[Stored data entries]
-------

-- ==== Sys2Proof/Machine/Schedule.lean ====
section
/-! DEFINITION. One turn of the schedule (60_exceptions.md R166): the foreground issues its next command or runs the
second phase of a WRITE, the dispatcher delivers an event, the environment steps, or the block is reset. -/

namespace Sys2Proof.Machine

/-- The foreground issues a command (R65, R79): an illegal word, or an event record (R75), raises
F_ILLEGAL_COMMAND. -/
def issue (c : Command) (s : State) : Outcome :=
  match decode c.word c.operands with
  | .error _ => .next (s.raise (.illegalCommand c.word))
  | .ok i => if i.isEvent then .next (s.raise (.illegalCommand c.word)) else exec i s

/-- The foreground's step: the second phase of a WRITE that is between its phases (no other command runs there, R134),
else its next command, else nothing. -/
def foregroundTurn (s : State) : Outcome :=
  match s.pending with
  | some p => writePhase2 p s
  | none =>
    match s.program with
    | [] => .next s
    | c :: rest => issue c (s.setProgram rest)

/-- The dispatcher's step for an event record (R75). A word that is no event record names no step (log 11). -/
def dispatchTurn (record : Word) (s : State) : Outcome :=
  match decode record .zero with
  | .error _ => .next s
  | .ok i => if i.isEvent then exec i s else .next s

/-- The step a turn names, taken in a block that is not halted. -/
def turnStep (t : Turn) (s : State) : Outcome :=
  match t with
  | .foreground => foregroundTurn s
  | .dispatch record => dispatchTurn record s
  | .rxArrive i b => .next (rxArrive i b s)
  | .txDrain i => .next (txDrain i s)
  | .hwFault i => .next (hwFault i s)
  | .reset => .next (resetEvent s)

/-- Take the next turn. A halted block takes no step of any agent; only a reset clears the fault (R165, R185). With no
turn left the block waits (R186). -/
def takeTurn (s : State) : Outcome :=
  match s.sched with
  | [] => if s.fault.isSome then .fault .halted else .next s
  | t :: rest =>
    if s.fault.isSome ∧ t ≠ .reset then .fault .halted
    else turnStep t (s.setSched rest)

/-- A word names a dispatcher step (R75). -/
def isRecord (w : Word) : Bool := decide (w.op = 0xC ∨ w.op = 0xD)

/-- Place a word to be taken next: an event record goes to the dispatcher, any other word to the foreground with an
empty operand record, as its next command (log 3, log 11). -/
def placeWord (s : State) (w : Word) : State :=
  if isRecord w then s.setSched (.dispatch w :: s.sched)
  else ((s.setSched (.foreground :: s.sched)).setProgram (⟨w, .zero⟩ :: s.program)).setPending none

end Sys2Proof.Machine
end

-------

ABOUT THIS TASK. Write out all the data exactly.

TASK RESULT.
-- ==== Sys2Proof/Machine/Schedule.lean ====
section
/-! DEFINITION. One turn of the schedule (60_exceptions.md R166): the foreground issues its next command or runs the
second phase of a WRITE, the dispatcher delivers an event, the environment steps, or the block is reset. -/

namespace Sys2Proof.Machine

/-- The foreground issues a command (R65, R79): an illegal word, or an event record (R75), raises
F_ILLEGAL_COMMAND. -/
def issue (c : Command) (s : State) : Outcome :=
  match decode c.word c.operands with
  | .error _ => .next (s.raise (.illegalCommand c.word))
  | .ok i => if i.isEvent then .next (s.raise (.illegalCommand c.word)) else exec i s

/-- The foreground's step: the second phase of a WRITE that is between its phases (no other command runs there, R134),
else its next command, else nothing. -/
def foregroundTurn (s : State) : Outcome :=
  match s.pending with
  | some p => writePhase2 p s
  | none =>
    match s.program with
    | [] => .next s
    | c :: rest => issue c (s.setProgram rest)

/-- The dispatcher's step for an event record (R75). A word that is no event record names no step (log 11). -/
def dispatchTurn (record : Word) (s : State) : Outcome :=
  match decode record .zero with
  | .error _ => .next s
  | .ok i => if i.isEvent then exec i s else .next s

/-- The step a turn names, taken in a block that is not halted. -/
def turnStep (t : Turn) (s : State) : Outcome :=
  match t with
  | .foreground => foregroundTurn s
  | .dispatch record => dispatchTurn record s
  | .rxArrive i b => .next (rxArrive i b s)
  | .txDrain i => .next (txDrain i s)
  | .hwFault i => .next (hwFault i s)
  | .reset => .next (resetEvent s)

/-- Take the next turn. A halted block takes no step of any agent; only a reset clears the fault (R165, R185). With no
turn left the block waits (R186). -/
def takeTurn (s : State) : Outcome :=
  match s.sched with
  | [] => if s.fault.isSome then .fault .halted else .next s
  | t :: rest =>
    if s.fault.isSome ∧ t ≠ .reset then .fault .halted
    else turnStep t (s.setSched rest)

/-- A word names a dispatcher step (R75). -/
def isRecord (w : Word) : Bool := decide (w.op = 0xC ∨ w.op = 0xD)

/-- Place a word to be taken next: an event record goes to the dispatcher, any other word to the foreground with an
empty operand record, as its next command (log 3, log 11). -/
def placeWord (s : State) (w : Word) : State :=
  if isRecord w then s.setSched (.dispatch w :: s.sched)
  else ((s.setSched (.foreground :: s.sched)).setProgram (⟨w, .zero⟩ :: s.program)).setPending none

end Sys2Proof.Machine
end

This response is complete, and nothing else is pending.